Includes a live, interactive component you can explore inline.

In progress — ESP Failure Predictive Analysis

ESP (Electric Submersible Pump) workovers represent approximately 73% of all workovers on the field I am currently working with. The average ESP working life sits around two years. A reliable failure-prediction model would enable proactive scheduling — pulling and replacing pumps on a planned-intervention basis rather than emergency response.

Approach: time-to-event modelling using Cox proportional hazards and random survival forests (lifelines and scikit-survival), with a binary-classification fallback at 3-, 6- and 12-month windows reusing the existing Random Forest / XGBoost framework.

Conditioning features: reservoir formation (Mishrif, Main Pay, Nahr Umr, Dammam, Upper Shale, 4th Pay), last workover date, ESP run-life history (cumulative + average), well age from spud, previous workover count, well function (producer/injector), production rate, geographic position, seasonality.

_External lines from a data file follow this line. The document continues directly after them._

/-! ## The checks (R149) -/

theorem checkBytes_mapped {s : State} {v : Env} {va : W64} {a : Access} {host direct : Bool} {pa : Nat} (mark : Bool)
    (h : OnPage s v va a host pa direct) : checkBytes s v mark va a.n a = (s, .ok (.mem host pa direct)) := by
  obtain ⟨t, ht, hl⟩ := h.hit
  have hany (devOk : Nat → Bool) : leafAnswer (getPart s (getCtx s v.ctx).part) t.leaf t.log2 va a.acc devOk
      = .ok (if host then 2 else if direct then 1 else 0) pa := by
    have hm : (if host then 2 else if direct then 1 else 0) ≠ 3 := by cases host <;> cases direct <;> decide
    rw [← hl]
    have h3 : pteMtype t.leaf ≠ 3 := by
      intro e
      unfold leafAnswer at hl
      simp only [e] at hl
      simp at hl
    unfold leafAnswer
    simp [h3]
  have htr (post mark : Bool) (devOk : Nat → Bool) : translate s (some v.core) (dieOf v.core) v.ctx va a.acc post mark devOk
      = (s, .ok (if host then 2 else if direct then 1 else 0) pa) := by
    unfold translate
    dsimp only
    rw [ht]
    dsimp only
    rw [hany]
  unfold checkBytes
  rw [h.plain]
  dsimp only
  rw [htr]
  have hd := h.direct
  have hcl := h.clean
  cases host
  · have : ¬ (a.read && poisonedLine s false pa) = true := by
      intro e; simp at e; rw [hcl e.1] at e; exact absurd e.2 (by decide)
    cases direct <;> simp [this]
  · have hd := hd rfl
    subst hd
    have : ¬ (a.read && poisonedLine s true pa) = true := by
      intro e; simp at e; rw [hcl e.1] at e; exact absurd e.2 (by decide)
    simp [this]

theorem checkPage_mapped {s : State} {v : Env} {va : W64} {a : Access} {host direct : Bool} {pa : Nat}
    (h : OnPage s v va a host pa direct) : checkPage s v va a = (s, .ok (.mem host pa direct)) := checkBytes_mapped true h

theorem checkLaneAt_mapped {s : State} {v : Env} {va : W64} {a : Access} {host direct : Bool} {pa : Nat} (mark : Bool)
    (h : Mapped s v va a host pa direct) : checkLaneAt s v mark va a = (s, .ok (.mem host pa direct)) := by
  unfold checkLaneAt
  rw [if_neg (by simp [h.aligned]), h.unlocked, if_neg (by decide)]
  exact checkBytes_mapped mark h.toOnPage

theorem checkLane_mapped {s : State} {v : Env} {va : W64} {a : Access} {host direct : Bool} {pa : Nat}
    (h : Mapped s v va a host pa direct) : checkLane s v va a = (s, .ok (.mem host pa direct)) := checkLaneAt_mapped true h

/-- What accesses leave takes no lane's mapping away. -/
theorem OnPage.frame {s t : State} {v : Env} {va : W64} {a : Access} {host direct : Bool} {pa : Nat} (f : AccessFrame s t)
    (h : OnPage s v va a host pa direct) : OnPage t v va a host pa direct := by
  have e := f.rest
  have h2 : t.graphs = s.graphs := by rw [e]
  have h3 : t.tlb = s.tlb := by rw [e]
  have h4 : t.parts = s.parts := by rw [e]
  have h5 : t.ctxs = s.ctxs := by rw [e]
  have hc : ∀ c, getCtx t c = getCtx s c := fun c => by unfold getCtx; rw [h5]
  have hp : ∀ c, getPart t c = getPart s c := fun c => by unfold getPart; rw [h4]
  refine ⟨?_, ?_, h.direct, fun ha => ?_⟩
  · have := h.plain
    unfold triggerAt at this ⊢
    rw [h2]; exact this
  · obtain ⟨x, hx, hl⟩ := h.hit
    refine ⟨x, fun mark => ?_, ?_⟩
    · have := hx mark
      unfold tlbFind at this ⊢
      rw [h3, hc, hp]; exact this
    · rw [hc, hp]; exact hl
  · have := h.clean ha
    unfold poisonedLine at this ⊢
    cases host
    · simp at this ⊢; exact fun x => this (f.poison _ x)
    · simp at this ⊢; exact fun x => this (f.hostPoison _ x)

theorem Mapped.frame {s t : State} {v : Env} {va : W64} {a : Access} {host direct : Bool} {pa : Nat} (f : AccessFrame s t)
    (h : Mapped s v va a host pa direct) : Mapped t v va a host pa direct := by
  refine ⟨h.toOnPage.frame f, h.aligned, ?_, h.inLine⟩
  have h1 : t.ops = s.ops := by rw [f.rest]
  have := h.unlocked
  unfold lockConflict lockRanges at this ⊢
  rw [h1]; exact this

/-- Nor does a change of a group. -/
theorem Mapped.group {s : State} {v : Env} {va : W64} {a : Access} {host direct : Bool} {pa : Nat} (g : Group)
    (h : Mapped s v va a host pa direct) : Mapped (Machine.setGroup s g) v va a host pa direct :=
  ⟨⟨h.plain, h.hit, h.direct, h.clean⟩, h.aligned, h.unlocked, h.inLine⟩

end Sys2Proof.Machine
end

Censoring is handled explicitly — pumps still running at the end of the dataset window contribute to the likelihood as right-censored observations.

The model and supporting case-study page will be published here on completion. Target: late May 2026.

My toolchain

Python as the primary language (pandas, NumPy, scikit-learn, XGBoost, LightGBM, PuLP, lifelines, scikit-survival)
Visualisation: matplotlib, seaborn, Plotly
Editor: Visual Studio Code with Jupyter notebook integration
Data storage: SQLite via SQLAlchemy / pandas where it earns its place; otherwise flat files, by deliberate choice
Mixed-integer optimisation: PuLP with the CBC solver
Survival analysis: lifelines (Kaplan–Meier, Cox proportional hazards), scikit-survival (random survival forests)

Methodology IP statement

The methodologies, model architectures, feature-engineering choices, and analytical frameworks documented on this site are my own intellectual property and are publishable. Where these methods have been developed against confidential employer datasets, only headline outcomes already part of my publicly disclosed professional record are shared here. The underlying datasets are not.